# Building Entry Doors Out Of Aromatic Cedar?



## Koa (Aug 22, 2011)

Well, I wanted to make my shop entry doors " http://lumberjocks.com/Koa/blog " out of Aromatic Cedar, but I have concerns about the long term stability of the timber. Is it tough enough to withstand the abuse entry doors go through on a day to day basic? I think I will be ok with the stability, has anyone had any experience using it to build windows and doors? Any help or input anyone can offer would be appreciated!


----------



## WDHLT15 (Aug 15, 2011)

It is very stable wood, and that is good for doors.
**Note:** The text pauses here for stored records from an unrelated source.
/-- The curve point slot `i` from octet `off` on; a slot beyond the count `n` is 0 (10.5). -/
def curveAt (l : List Octet) (off n i : Nat) : CurvePoint :=
  if i < n then ⟨numAt l (off + 6 * i) 2, numAt l (off + 2 + 6 * i) 2, numAt l (off + 4 + 6 * i) 2⟩ else ⟨0, 0, 0⟩

/-- The eight curve point slots from octet `off` on (10.5). -/
def curveSlots (l : List Octet) (off n : Nat) : Vector CurvePoint 8 :=
  #v[curveAt l off n 0, curveAt l off n 1, curveAt l off n 2, curveAt l off n 3,
     curveAt l off n 4, curveAt l off n 5, curveAt l off n 6, curveAt l off n 7]

/-- The octets of a type record (10.5). -/
def typeOctets (r : TypeRec) : List Octet :=
  natOctets 1 (boolBit r.inUse) ++ natOctets 1 r.stageCount ++ natOctets 1 r.highCount ++ natOctets 1 r.lowCount
  ++ natOctets 2 r.startPower ++ natOctets 2 r.minRun ++ natOctets 2 r.minRest ++ natOctets 2 r.startConfirm
  ++ natOctets 2 r.stopConfirm ++ r.high.toList.flatMap pointOctets ++ r.low.toList.flatMap pointOctets

/-- A type record from its octets (10.5). -/
def typeOf (l : List Octet) : TypeRec where
  inUse := numAt l 0 1 = 1
  stageCount := numAt l 1 1
  highCount := numAt l 2 1
  lowCount := numAt l 3 1
  startPower := numAt l 4 2
  minRun := numAt l 6 2
  minRest := numAt l 8 2
  startConfirm := numAt l 10 2
  stopConfirm := numAt l 12 2
  high := curveSlots l 14 (numAt l 2 1)
  low := curveSlots l 62 (numAt l 3 1)

/-- The octets of a unit record (10.5). The identity field of a record that holds none is a free value
(log entry 10). -/
def unitOctets (r : UnitRec) : List Octet :=
  natOctets 1 (boolBit r.enrolled) ++ natOctets 4 (r.identity.getD Config.absentIdentity).toNat
  ++ natOctets 1 (r.type.val + 1) ++ natOctets 1 (r.basin.val + 1) ++ natOctets 1 (boolBit r.inService)
  ++ natOctets 2 r.startCount

/-- The octets of a table's whole record (R174, 10.5); 0 for a table that does not exist. -/
def recordLength : Nat → Nat
  | 1 => 24
  | 2 => 12
  | 3 => 6
  | 4 => 52
  | 5 => 110
  | 6 => 10
  | _ => 0

/-- The number of parts of a table's record (R187). -/
def partCount (table : Nat) : Nat := (recordLength table + 39) / 40

/-- The length of part `k`, 1 to `partCount`, of a table's record (R187). -/
def partLength (table k : Nat) : Nat := min 40 (recordLength table - 40 * (k - 1))

/-- Whether a table's record has a part `k` (R187). -/
def hasPart (table k : Nat) : Bool := decide (1 ≤ k) && decide (k ≤ partCount table)

/-- Whether a part's fields whose values are named each hold one of them (R172): the in use field of
gauge and type records, and the enrolled and in service fields of unit records. The encoding, the start mode,
and a basin's in use and override allowed are checked by the rules that take them (R1, R175, R44 with R45; log
entry 20). -/
def partNamed (table k : Nat) (part : List Octet) : Bool :=
  match table, k with
  | 2, 1 => decide (numAt part 0 1 ≤ 1)
  | 5, 1 => decide (numAt part 0 1 ≤ 1)
  | 6, 1 => decide (numAt part 0 1 ≤ 1) && decide (numAt part 7 1 ≤ 1)
  | _, _ => true

end Sys2Proof.Machine
end

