-- ==== Sys2Proof/Machine/RingPort.lean ====
section
/-! DEFINITION. The Ring Port: collection of telegrams (R158 to R160), classification (R161 to R164), the
arbiter's grant as the line falls idle (R167), and the ends of transmission (R166). -/

namespace Sys2Proof.Machine

open Sys2Proof

/-! ## Collection (R158 to R160) -/

/-- A telegram joins the receive queue, or is lost as an overrun while the queue holds 8 (R160). -/
def enqueue (e : RxEntry) (s : State) : State :=
  if s.ring.rx.length < 8 then { s with ring := { s.ring with rx := s.ring.rx ++ [e] } }
  else raiseCondition .ringFault (bump Counters.upReceiveOverruns s)

/-- The length octet of a collection that has reached it (R158). -/
def collectedLength (l : List Octet) : Option Nat := octetOf l 3

/-- Whether a collection's length octet is above 48 (R159). -/
def lengthFault (l : List Octet) : Bool := ((collectedLength l).map fun n => decide (48 < n)).getD false

/-- Whether a collection has reached its last check octet (R158). -/
def collectionDone (l : List Octet) : Bool :=
  match collectedLength l with
  | some n => decide (n ≤ 48) && decide (l.length = n + 6)
  | none => false

/-- The entry of a telegram collected whole (R159, R160). -/
def wholeEntry (c : Collector) : RxEntry :=
  let n := (collectedLength c.octets).getD 0
  { header := c.octets.take 4
    payload := slice c.octets 4 n
    flags :=
      { parity := c.parityBad
        length := false
        truncated := false
        check := decide (c.octets.drop (4 + n) ≠ checkOctets (c.octets.take (4 + n))) } }

/-- Whether a silence finds a collection before its last check octet, counting the octets that a LENGTH fault has
not kept (R158, R159). -/
def cutShort (c : Collector) : Bool :=
  match collectedLength c.octets with
  | some n => decide (c.octets.length + c.unkept < n + 6)
  | none => true

/-- The entry of a collection that a silence ends (R159): LENGTH with no payload, or the octets received; and
TRUNCATED where the telegram was not complete, a LENGTH telegram among them (log entry 29). -/
def silenceEntry (c : Collector) : RxEntry :=
  { header := c.octets.take 4
    payload := if lengthFault c.octets then [] else slice c.octets 4 ((collectedLength c.octets).getD 0)
    flags :=
      { parity := c.parityBad
        length := lengthFault c.octets
        truncated := cutShort c
        check := false } }

/-- A collection with one more octet: octets of a LENGTH telegram are taken and not kept (R159). The count of those
goes no further than the longest telegram a length octet can announce. -/
def collect (c : Collector) (o : RxOctet) : Collector :=
  if lengthFault c.octets then
    { c with unkept := countUp 257 c.unkept, parityBad := c.parityBad || !parityOk o }
  else { c with octets := c.octets ++ [o.value], parityBad := c.parityBad || !parityOk o }

/-- One octet on the upstream port (R158): it begins a collection, is ignored, or joins the collection. -/
def receiveOctet (s : State) (o : RxOctet) : State :=
  match s.ring.collecting with
  | none =>
    if o.value = startOctet && parityOk o then
      { s with ring := { s.ring with collecting := some ⟨[], false, 0⟩ } }
    else s
  | some c =>
    let c' := collect c o
    if collectionDone c'.octets then
      enqueue (wholeEntry c') { s with ring := { s.ring with collecting := none } }
    else { s with ring := { s.ring with collecting := some c' } }

/-- Whether the upstream port collects: the controller is ready and the bypass relay open (R169, log
entry 27). -/
def collects (s : State) : Bool := !s.board.relayClosed

/-- RECEIVE_TELEGRAM (R158 to R160). -/
def execReceiveTelegram (octets : List RxOctet) (s : State) : Host.Outcome State Fault Refusal :=
  whenReady s fun s => if collects s then octets.foldl receiveOctet s else s

/-- RECEIVE_SILENCE (R159): the collection ends. -/
def execReceiveSilence (s : State) : Host.Outcome State Fault Refusal :=
  whenReady s fun s =>
    match s.ring.collecting with
    | some c =>
      if collects s then enqueue (silenceEntry c) { s with ring := { s.ring with collecting := none } } else s
    | none => s

/-! ## Classification (R161 to R164) -/

/-- The telegram of an unflagged receive queue entry. -/
def RxEntry.telegram (e : RxEntry) : Option Telegram :=
  match e.header with
  | [d, c, k, _] =>
    if e.flags.parity || e.flags.length || e.flags.truncated || e.flags.check then none else some ⟨d, c, k, e.payload⟩
  | _ => none

/-- The kinds that R162 has taken at destination 63 from a proper origin. -/
def takenHere (k : Octet) : Bool :=
  decide (k = kindLevelReport) || decide (k = kindUnitReport) || decide (k = kindEnrolTake)
  || decide (k = kindSupplyLimit) || decide (k = kindPermitSet) || decide (k = kindPermitHold)
  || decide (k = kindPermitRelease) || isManagement k

/-- The kinds that R162 has taken at destination 127. -/
def takenAtBroadcast (k : Octet) : Bool :=
  decide (k = kindLevelReport) || decide (k = kindUnitReport) || decide (k = kindSupplyLimit)
  || decide (k = kindPermitSet) || decide (k = kindPermitHold) || decide (k = kindPermitRelease)

/-- Whether a source is the proper origin of a kind, as the tables stand (R162). -/
def properOrigin (s : State) (k src : Octet) : Bool :=
  if k = kindLevelReport then (gaugeAtNode s src).isSome
  else if k = kindUnitReport then (enrolledAt s src).isSome
  else if k = kindEnrolTake then
    match s.enrol.offered with
    | some u => decide (src = driveAddress u)
    | none => false
  else if k = kindSupplyLimit then decide (src = addrSupply)
  else if k = kindPermitSet ∨ k = kindPermitHold ∨ k = kindPermitRelease then decide (src = addrPermit)
  else isManagement k && decide (src = addrSupervisor)

/-- A telegram is handed to its owner (R161, log entry 1). -/
def deliver (t : Telegram) (s : State) : State :=
  { s with ring := { s.ring with delivered := s.ring.delivered ++ [t] } }

/-- Whether an ORIGIN refusal can be addressed to a source (R162). -/
def canAnswer (src : Octet) : Bool := decide (src.toNat ≠ 0) && decide (src.toNat < 127)

/-- The ORIGIN refusal of a request (R162, R186). -/
def originRefusal (t : Telegram) : Telegram :=
  ⟨t.src, addrController, kindRefused, [t.kind, BitVec.ofNat 8 Reason.origin.code]⟩

/-- A telegram addressed to 63 is consumed by kind and origin (R162). -/
def consume (t : Telegram) (s : State) : State :=
  if takenHere t.kind && properOrigin s t.kind t.src then deliver t s
  else
    let s1 := bump Counters.upOriginRefusals s
    if isManagement t.kind && canAnswer t.src then depositReply ⟨originRefusal t, false⟩ s1 else s1

/-- A broadcast telegram, already forwarded, is consumed if its kind is taken there (R162). -/
def consumeBroadcast (t : Telegram) (s : State) : State :=
  if takenAtBroadcast t.kind then
    if properOrigin s t.kind t.src then deliver t s else bump Counters.upOriginRefusals s
  else s

/-- A flagged entry is discarded (R161, row 1). -/
def discardFlagged (s : State) : State := raiseCondition .ringFault (bump Counters.upLineFaults s)

/-- A foreign UNIT ORDER is blocked (R163). -/
def blockOrder (s : State) : State := raiseCondition .foreignOrder (bump Counters.upBlockedOrders s)

/-- Whether a telegram is a UNIT ORDER to an enrolled unit's drive (R161, row 6). -/
def foreignOrder (s : State) (t : Telegram) : Bool :=
  decide (t.kind = kindUnitOrder) && (enrolledAt s t.dest).isSome

/-- An unflagged entry is disposed of by rows 2 to 7 of R161. -/
def dispose (t : Telegram) (s : State) : State :=
  if t.src = addrController then (if t.kind = kindEnrolOffer then deliver t s else s)
  else if t.dest = 0#8 then s
  else if t.dest = addrController then consume t s
  else if t.dest = addrBroadcast then consumeBroadcast t (depositForward t s)
  else if foreignOrder s t then blockOrder s
  else depositForward t s

/-- Whether an unflagged entry's disposition includes forwarding: rows 5 and 7 of R161 (R164). -/
def forwards (s : State) (t : Telegram) : Bool :=
  decide (t.src ≠ addrController) && decide (t.dest ≠ 0#8) && decide (t.dest ≠ addrController)
  && (decide (t.dest = addrBroadcast) || !foreignOrder s t)

/-- Whether an unflagged entry asks for room in the reply queue: a management kind addressed to 63,
whatever its source (R164, log entry 38). -/
def asksReply (t : Telegram) : Bool := decide (t.dest = addrController) && isManagement t.kind

/-- Whether the head entry waits (R164, log entry 7). -/
def mustWait (s : State) (t : Telegram) : Bool :=
  (forwards s t && decide (8 ≤ s.ring.forward.length)) || (asksReply t && !replyRoom s.ring)

/-- The head of the receive queue is taken, if it has one and that need not wait (R161, R164). -/
def classify (s : State) : State :=
  match s.ring.rx with
  | [] => s
  | e :: l =>
    let s1 := { s with ring := { s.ring with rx := l } }
    match e.telegram with
    | none => discardFlagged s1
    | some t => if mustWait s t then s else dispose t s1

/-- CLASSIFICATION (R161 to R164). -/
def execClassification (s : State) : Host.Outcome State Fault Refusal := whenReady s classify

/-! ## The line (R166 to R168) -/

/-- LINE_IDLE_GRANT (R167, R168): the gap of 4 octet times has passed and the line falls idle. -/
def execLineIdleGrant (s : State) : Host.Outcome State Fault Refusal :=
  whenReady s fun s => if s.ring.line = .gap then grant { s with ring := { s.ring with line := .idle } } else s

/-- Whether the line carries a telegram of a queue. -/
def sendingFrom (q : QueueName) (s : State) : Bool :=
  match s.ring.line with
  | .sending q' _ => decide (q' = q)
  | _ => false

/-- The line after the end of a transmission: the gap before it falls idle (R168). -/
def endSending (r : Ring) : Ring := { r with line := .gap }

/-- The poll on the line, if the line carries one. -/
def sentPoll (s : State) : Option PollEntry := if sendingFrom .poll s then s.ring.polls.head? else none

/-- The poll queue with its oldest entry, whose transmission has ended, removed (R166). -/
def popPoll (s : State) : State :=
  { s with ring := endSending { s.ring with polls := s.ring.polls.tail } }

/-- A gauge's reply timer is armed at the end of its poll's transmission (R18). -/
def levelPollTimed (g : GaugeId) (e : PollEntry) (s : State) : State :=
  if e.live then
    { s with gauges := upd s.gauges g fun x => { x with replyTimer := some s.store.station.replyTimeout } }
  else s

/-- LEVEL_POLL_SENT (R18, R166): freed room is filled from the due list. -/
def execLevelPollSent (s : State) : Host.Outcome State Fault Refusal :=
  whenReady s fun s =>
    match sentPoll s with
    | some e =>
      match e.target with
      | .gauge g => fillPolls (levelPollTimed g e (popPoll s))
      | .unit _ => s
    | none => s

/-- A unit's poll reply timer is armed at the end of its poll's transmission (R69). -/
def unitPollTimed (u : UnitId) (e : PollEntry) (s : State) : State :=
  if e.live then setUnit u (fun r => { r with pollTimer := some s.store.station.replyTimeout }) s else s

/-- UNIT_POLL_SENT (R69, R166): freed room is filled from the due list. -/
def execUnitPollSent (s : State) : Host.Outcome State Fault Refusal :=
  whenReady s fun s =>
    match sentPoll s with
    | some e =>
      match e.target with
      | .unit u => fillPolls (unitPollTimed u e (popPoll s))
      | .gauge _ => s
    | none => s

/-- The order queue entry on the line, if the line carries one. -/
def sentOrder (s : State) : Option OrderEntry :=
  if sendingFrom .order s then s.ring.orders.find? fun e => e.sending else none

/-- The order queue with the entry whose transmission has ended removed (R166). -/
def popOrder (s : State) : State :=
  { s with ring := endSending { s.ring with orders := s.ring.orders.eraseP fun e => e.sending } }

/-- A unit's order becomes its in-flight order and its reply timer is armed (R87); one that the unit has
lost with its enrolment does not (R67, log entry 16). -/
def orderInFlight (u : UnitId) (o : Order) (e : OrderEntry) (s : State) : State :=
  if e.dropped then s
  else setUnit u (fun r => { r with inFlight := some ⟨o, s.store.station.replyTimeout⟩ }) s

/-- UNIT_ORDER_SENT (R87, R166). -/
def execUnitOrderSent (s : State) : Host.Outcome State Fault Refusal :=
  whenReady s fun s =>
    match sentOrder s with
    | some e =>
      match e.item with
      | .unitOrder u o => orderInFlight u o e (popOrder s)
      | .offer _ => s
      | .release => s
    | none => s

/-- The enrolment after the end of an offer's transmission (R63). -/
def offerSent (u : UnitId) (e : Enrolment) : Enrolment :=
  if e.state = .offering ∧ e.offered = some u then { e with state := .waiting, timer := some enrolSeconds } else e

/-- ENROL_OFFER_SENT (R63, R166). -/
def execEnrolOfferSent (s : State) : Host.Outcome State Fault Refusal :=
  whenReady s fun s =>
    match sentOrder s with
    | some e =>
      match e.item with
      | .offer u => { popOrder s with enrol := offerSent u s.enrol }
      | .unitOrder _ _ => s
      | .release => s
    | none => s

/-- ENROL_RELEASE_SENT (R166). -/
def execEnrolReleaseSent (s : State) : Host.Outcome State Fault Refusal :=
  whenReady s fun s =>
    match sentOrder s with
    | some e =>
      match e.item with
      | .release => popOrder s
      | .unitOrder _ _ => s
      | .offer _ => s
    | none => s

/-- FORWARDED_SENT (R166): FORWARDED rises by 1. -/
def execForwardedSent (s : State) : Host.Outcome State Fault Refusal :=
  whenReady s fun s =>
    if sendingFrom .forward s then
      bump Counters.upForwarded { s with ring := endSending { s.ring with forward := s.ring.forward.tail } }
    else s

/-- The RESTART sequence goes on as the transmission of its ACCEPTED ends (R170). -/
def restartReplied (e : ReplyEntry) (b : Board) : Board := if e.restart then { b with restart := .replied } else b

/-- REPLY_SENT (R166, R170). -/
def execReplySent (s : State) : Host.Outcome State Fault Refusal :=
  whenReady s fun s =>
    if sendingFrom .reply s then
      match s.ring.replies with
      | e :: l => { s with ring := endSending { s.ring with replies := l }, board := restartReplied e s.board }
      | [] => s
    else s

end Sys2Proof.Machine
end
It is soft, however, and may get dinged up more than say oak or maple. However, many doors have been made of pine, and it is softer, too. Just design them to be stout, maybe a little thicker, and I bet that they will be beautiful.


----------



## PRGDesigns (Jan 25, 2012)

You might also consider a sandwich type construction of alternating layers to get thickness you need for the doors. Think of a sheet of Plywood on steroids.


----------



## lwllms (Jun 1, 2009)

I made a swing set of aromatic cedar for my daughter when she was little. She's 26 now and I took it down a couple years ago. It spent years outside and was still solid when I took it down. It had a play house above the swing set and the ladder took a lot of abuse over the years. It was still solid but looked pretty rough.


----------



## Koa (Aug 22, 2011)

WOW . . . 
Thank you all for you feed back, GREAT INPUT. If anyone else has any experience using aromatic cedar I would love to here from you. I think I will began the planning possess for the doors. HOPE they turn out ok . . . I will post pictures when I get them completed. . . .

Thank You


----------



## bondogaposis (Dec 18, 2011)

It trends to have a lot of knots that will cause problems w/ the joinery, no doubt. I'm sure it could be done though.


----------



## HalDougherty (Jul 15, 2009)

I made my shop door from 1X6" poplar boards. The outside frame is made from two box frames with a center spacer that I glued together after fitting the panels. The joints at each corner alternate so there's support after they are glued together. I cut a 3/8" rabbet all around the interior, then made 1X6" boards with an alternate rabbit on the top and bottom and a matching 3/8" rabbit on the ends. I made the outside from poplar only and on the inside, I put 1X6 Eastern red cedar boards. Then I glued the two 1" frames together to make a door with floating panels on each side. It was a one day job and all of it was cut out with a skill saw so there's a few places where the fit isn't perfect, but it's a door to an unheated garage. It's functional and looks better than the rest of the garage.


----------